In China, yellow is the colour of nobility and was only used by the Emperor in his symbols and clothing. It is considered the most prestigious colour in China and the colour of the center of everything. Gold was represented by a combination of red and yellow colours which is why many temples, altars and royal palaces were, and still are, decorated with these colours. Even the legendary first Emperor of China is called the Yellow Emperor! Yellow (and gold) is therefore a very good colour to have in your living environment! (A yellow bi-disc would be considered very auspicious indeed!)
We see the colour yellow has many good and some bad connotations in Western cultures. In the East, it is mainly associated with spirituality and positivity. But emotionally, the colour of the sun inspires happiness in people around the world!
In interior design, yellow can be a great asset. A shade of pale, creamy yellow can add warmth to an interior, while bright, narcissus-like yellow is more intense and should be carefully combined with other colours for a positive ambiance. A bright yellow pot should best be combined with more neutral shaded pots, unless you like your room to contain many bright and saturated colours!

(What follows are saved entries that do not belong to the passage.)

-- ==== Sys2Proof/Machine/State.lean ====
section
/-!
DEFINITION. The state of one TGM9-12H576 package: everything the spec gives the machine, as plain data. Each field's
docstring names the rule that gives it; INVENTORY.md, heading State, lists them with their reset values.
-/
namespace Sys2Proof.Machine

/-- Why the machine stops on a step with a fault. -/
inductive Fault where
  /-- raised by no instruction: the spec gives every fault a trap, a status or a counter; safe -/
  | none
deriving DecidableEq, Repr

/-- Why a step has no meaning. -/
inductive Refusal where
  /-- raised by an arm of exec whose instruction has no meaning yet; safe -/
  | notModelled (mnemonic : String)
deriving DecidableEq, Repr

/-- The registers of a strand that a bundle's slots read as they stood at issue (R18, R136, R232, R239). -/
structure Regs where
  /-- s1 to s63 (R18); s0 reads zero -/
  s : SMap Word := []
  /-- g1 to g7 in bits 1 to 7 (R18); g0 reads true -/
  g : BitVec 8 := 0
  /-- bt0 to bt3 (R18) -/
  bt : SMap Word := []
  /-- lc0 to lc3 (R18) -/
  lc : SMap (BitVec 32) := []
  /-- f0 to f31 (R18) -/
  f : SMap Byte := []
  /-- t0 to t63 (R18, R33) -/
  t : SMap Desc := []
  /-- the sticky flags of lanes 0 to 255 (R18) -/
  lanes : SMap (BitVec 5) := []
  /-- VFLAGS.SCALAR (R235) -/
  vflags : BitVec 5 := 0
  /-- MFLAGS (R232) -/
  mflags : BitVec 5 := 0
  /-- own class (R56, R226) -/
  cls : BitVec 2 := 0
  /-- RMODE (R232) -/
  rmode : BitVec 3 := 0
  /-- SR_SEED (R232) -/
  srSeed : BitVec 32 := 0
  /-- STATUS.SUP (R239) -/
  sup : Bool := false
  /-- STATUS.PSUP (R239) -/
  psup : Bool := false
  /-- STATUS.TRAPPED (R239) -/
  trapped : Bool := false
  /-- TRAP_CAUSE (R236) -/
  trapCause : Word := 0
  /-- TRAP_PC (R232) -/
  trapPc : Word := 0
  /-- TRAP_INFO (R232) -/
  trapInfo : Word := 0
  /-- TRAP_AUX (R232) -/
  trapAux : Word := 0
  /-- SSCRATCH (R238) -/
  sscratch : Word := 0
deriving DecidableEq, Repr, Inhabited

/-- The scratchpad copy attached to a sync slot (R23, R205, R211). -/
structure Attachment where
  /-- first scratchpad byte -/
  base : Nat
  /-- length in 4 KiB pages -/
  pages : Nat
  /-- virtual address of the bound range's first byte -/
  va : Nat
  /-- scratchpad addresses of the 128-byte lines filled so far -/
  filled : List Nat := []
  /-- scratchpad addresses of the dirty bytes -/
  dirty : List Nat := []
  /-- lines that another package or the host was asked for: scratchpad address and request number -/
  asked : List (Nat × Nat) := []
  /-- lines whose fill failed there: cause and TRAP_AUX for the access that comes next -/
  failed : List (Nat × Nat × Nat) := []
  /-- lines that an acquire in progress has still to fetch again (R80) -/
  refetch : List Nat := []
deriving DecidableEq, Repr, Inhabited

/-- A sync slot in use (R205). -/
structure SyncSlot where
  /-- virtual address of the sync object -/
  obj : Word
  /-- its physical address -/
  pa : Nat
  /-- the scratchpad attachment -/
  att : Option Attachment := none
  /-- registered as a barrier participant -/
  reg : Bool := false
  /-- PHASE of the last arrival -/
  phase : BitVec 32 := 0
deriving DecidableEq, Repr, Inhabited

/-- The inputs recorded at a region's opening (R63). -/
structure Inputs where
  s : SMap Word := []
  g : BitVec 8 := 0
  lc : SMap (BitVec 32) := []
  f : SMap Byte := []
  t : SMap Desc := []
  lanes : SMap (BitVec 5) := []
  vflags : BitVec 5 := 0
  mflags : BitVec 5 := 0
  cls : BitVec 2 := 0
  rmode : BitVec 3 := 0
  srSeed : BitVec 32 := 0
  sync : SMap SyncSlot := []
deriving DecidableEq, Repr, Inhabited

/-- An incomplete region of a strand (R59 to R63, R243, R464). -/
structure Region where
  /-- number of the region within the strand, rising with each opening -/
  rid : Nat := 0
  /-- N of the RGN word; 0xFFFF for an implicit region (R236) -/
  id : Nat := 0xFFFF
  /-- address of the opening bundle -/
  entry : Word := 0
  /-- work issued before the opening has a lower number than this -/
  openSeq : Nat := 0
  /-- bit k: s(k) is a live input (R147); every register of an implicit region (R59) -/
  mask : BitVec 64 := BitVec.allOnes 64
  inputs : Inputs := {}
  /-- expected engine cycles; 0 for an unchecked region (R243) -/
  expCycles : Nat := 0
  /-- expected control-word signature (R147) -/
  expSig : BitVec 32 := 0
  /-- CRC-32C register over the V and M words issued so far (R167, R243) -/
  sig : BitVec 32 := 0xFFFFFFFF
  /-- engine cycles reported so far (R468) -/
  cycles : Nat := 0
  /-- replays made (R464) -/
  replays : Nat := 0
  /-- a later region has opened, so no more work is issued in this one -/
  closed : Bool := false
  /-- the comparison of R468 has passed -/
  checked : Bool := false
  /-- accumulator cells that its work has written: first cell and count (R289) -/
  wrote : List (Nat × Nat) := []
  /-- a replay of this kind was made by the comparison (R468) -/
  sdcReplay : Bool := false
  /-- being entered again by a replay: the RGN bundle opens this same region (R464) -/
  reopen : Bool := false
  /-- virtual ranges that it has read before writing them, and ranges that it has written; tile k is 2^64 + k (R61) -/
  reads : List (Nat × Nat) := []
  writes : List (Nat × Nat) := []
  /-- branch targets that it has set (R61) -/
  bts : List Nat := []
  /-- it has changed what it had read, or depended on an older branch target, and it executes again after that: what it produces is undefined (R61) -/
  broken : Bool := false
  again : Bool := false
  /-- its first slot has been compared with the task's discarded regions (R61) -/
  seen : Bool := false
deriving DecidableEq, Repr, Inhabited

/-- A reported but not yet taken fault of a strand (R246). -/
structure Pending where
  cause : Nat
  info : Word
  aux : Word
  /-- issue number of the faulting work -/
  seq : Nat
  /-- its region -/
  rid : Nat
  /-- the region is to be replayed (R464), with a record of this kind: 3 REPLAY, 5 SDC_REPLAY; 0 for a trap -/
  replay : Nat := 0
deriving DecidableEq, Repr, Inhabited

/-- A fixed-latency result that has not landed (R151 to R153). -/
structure Late where
  /-- destination scalar register -/
  dst : Nat
  val : Word
  /-- bundle distance still to go -/
  left : Nat
  seq : Nat
  /-- another write to the register was issued meanwhile (R153) -/
  clash : Bool := false
deriving DecidableEq, Repr, Inhabited

/-- Where a scoreboarded value goes (R154). -/
inductive Dest where
  | s (n : Nat)
  | t (n : Nat)
deriving DecidableEq, Repr, Inhabited

/-- A scoreboarded operation that has not returned (R154). -/
structure Board where
  dst : Dest
  /-- the value, once it is on its way -/
  val : Option (BitVec 256)
  seq : Nat
  rid : Nat
  /-- number of the remote or host request it waits for -/
  req : Nat := 0
  /-- bytes of the value and sign extension, for a reply -/
  size : Nat := 8
  sext : Bool := false
  /-- virtual address, for a fault of the reply (R187) -/
  addr : Word := 0
  /-- the value is undefined (R61) -/
  undef : Bool := false
deriving DecidableEq, Repr, Inhabited

/-- An entry of an engine queue: the instruction and what R143 and R533 copy at issue. -/
structure Entry where
  instr : Instr
  /-- issuing strand's flat number; none for the aperture queue (R31) -/
  strand : Option Nat := none
  /-- the core whose engine or queue holds it -/
  core : Nat := 0
  seq : Nat := 0
  rid : Nat := 0
  /-- address of the issuing bundle -/
  addr : Word := 0
  /-- supervisor context (R533) -/
  sup : Bool := false
  /-- the guards hold (R157) -/
  runs : Bool := true
  /-- copies of the descriptors TD, TS1, TS2, TS3 or T1, T2, T3 -/
  d : SMap Desc := []
  /-- copies of the offset registers OD, OS or O1, O2, O3 -/
  o : SMap Word := []
  /-- count (R143) -/
  cnt : Nat := 0
  rmode : Nat := 0
  srSeed : Nat := 0
  /-- scheduled engine cycles (R157) -/
  cycles : Nat := 0
  /-- the region was already closed by the commit that issued it (R246) -/
  committed : Bool := false
  /-- bytes that remote and host reads have brought, by flit address (R252) -/
  got : SMap Byte := []
  /-- bytes whose read failed: cause and TRAP_AUX (R440, R489, R499), by flit address -/
  fails : SMap (Nat × Nat) := []
  /-- requests not yet answered -/
  waits : List Nat := []
  /-- the virtual ranges it writes, for the scalar loads that do not wait for it (R87) -/
  covers : List (Nat × Nat) := []
  /-- how far the command has come -/
  phase : Nat := 0
  /-- values the command keeps between its steps -/
  keep : List Nat := []
  /-- writes that are still to be made: virtual address of the first byte, bytes and their bit masks -/
  plan : List (Nat × List (Byte × Byte)) := []
  /-- group members it has heard from, or other part results -/
  parts : SMap (List Nat) := []
  /-- what it writes is undefined (R61) -/
  undef : Bool := false
  /-- a write of it has failed after its command had executed: cause and TRAP_AUX (R246, R363) -/
  failed : Option (Nat × Nat) := none
  /-- stores, posted writes and requests of its strand that come before it (R86): their numbers -/
  after : List Nat := []
deriving DecidableEq, Repr, Inhabited

/-- The bytes of a completed entry whose completion the strand has not observed (R87). -/
structure Unseen where
  /-- the engine that executed it -/
  engine : Nat := 0
  /-- its flag, and the flag's value after the increment -/
  flag : Option (Nat × Byte) := none
  /-- virtual ranges: first byte and length -/
  covers : List (Nat × Nat) := []
deriving DecidableEq, Repr, Inhabited

/-- A bundle whose slots are still executing. -/
structure Flight where
  /-- slots left, with their slot numbers of R150 -/
  left : List (Nat × Instr)
  /-- the registers as they stood at issue (R136) -/
  latch : Regs
  stall : Nat
  /-- bundle distances until the branch targets are ready, as they stood at issue (R136, R155) -/
  btWait : SMap Nat := []
  /-- work of earlier bundles has a lower issue number than this -/
  base : Nat := 0
deriving DecidableEq, Repr, Inhabited

/-- An element of a result FIFO (R220) with the bytes it covers (R88). -/
structure Elem where
  v : Word
  /-- virtual ranges: first byte and length -/
  cover : List (Nat × Nat) := []
deriving DecidableEq, Repr, Inhabited
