-- ==== Sys2Proof/Machine/TensorOps.lean ====
section
/-!
DEFINITION. Tensor descriptors (R33 to R35) and major 0x38, TDOP (R224, R225).
-/
namespace Sys2Proof.Machine

/-- Lowest bit and width of a descriptor field code (R33, R225). -/
def tdField (f : Nat) : Nat × Nat :=
  match f with
  | 0 => (0, 64) | 1 => (64, 16) | 2 => (80, 16) | 3 => (96, 16) | 4 => (112, 24) | 5 => (136, 4) | 6 => (140, 2)
  | 7 => (143, 1) | 8 => (144, 32) | 9 => (176, 48) | 10 => (224, 24) | 11 => (248, 4) | 12 => (252, 4) | 13 => (64, 64)
  | 14 => (128, 64) | _ => (192, 64)

/-- A field of a descriptor, zero-extended. -/
def descField (d : Desc) (f : Nat) : Nat := d.toNat / 2 ^ (tdField f).1 % 2 ^ (tdField f).2

/-- A descriptor with one field replaced by the low bits of a value (R224). -/
def descSet (d : Desc) (f v : Nat) : Desc :=
  let (lo, w) := tdField f
  BitVec.ofNat 256 (d.toNat - descField d f * 2 ^ lo + v % 2 ^ w * 2 ^ lo)

/-- A field as TDGET returns it: ESTR and RSTR sign-extended (R224). -/
def descGet (d : Desc) (f : Nat) : Word :=
  let v := descField d f
  let w := (tdField f).2
  BitVec.ofNat 64 (if (f == 3 || f == 4) && decide (2 ^ (w - 1) ≤ v) then v + (2 ^ 64 - 2 ^ w) else v)

/-- TDLD (R224). -/
def execTdld (_ a t : BitVec 6) (s : State) : Out1 := done (s.loadAt (.t t.toNat) (s.rs a) 32 false 0)

/-- TDST (R224). -/
def execTdst (_ a t : BitVec 6) (s : State) : Out1 := done (s.storeAt (s.rs a) (leBytes 32 (s.rt t).toNat))

/-- TDSET (R224). -/
def execTdset (_ a t : BitVec 6) (f : BitVec 5) (s : State) : Out1 :=
  done (s.modSt (·.modNow (·.setT t.toNat (descSet (s.rt t) f.toNat (s.rs a).toNat))))

/-- TDGET (R224). -/
def execTdget (d _ t : BitVec 6) (f : BitVec 5) (s : State) : Out1 := done (s.ws d (descGet (s.rt t) f.toNat))

/-- TDCPY (R224). -/
def execTdcpy (_ m t : BitVec 6) (s : State) : Out1 := done (s.modSt (·.modNow (·.setT t.toNat (s.rt m))))

end Sys2Proof.Machine
end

Because of its visibility and association with sunlight it is a perfect colour for spring textiles and small decorations. Light yellow to warm saffron coloured textiles, like curtains and table cloths, make a room seem more warm and light, while bright decorations attract a wandering eye in interiors. Select some small, yellow decorations, like pottery, and place them next to neutral coloured decorations to liven up the room. Put yellow flowers in grey coloured pots (or hollow bricks!) to bring out the brightness of the flowers!
If you are looking for a positive update in your interior, don’t be afraid to add some yellow!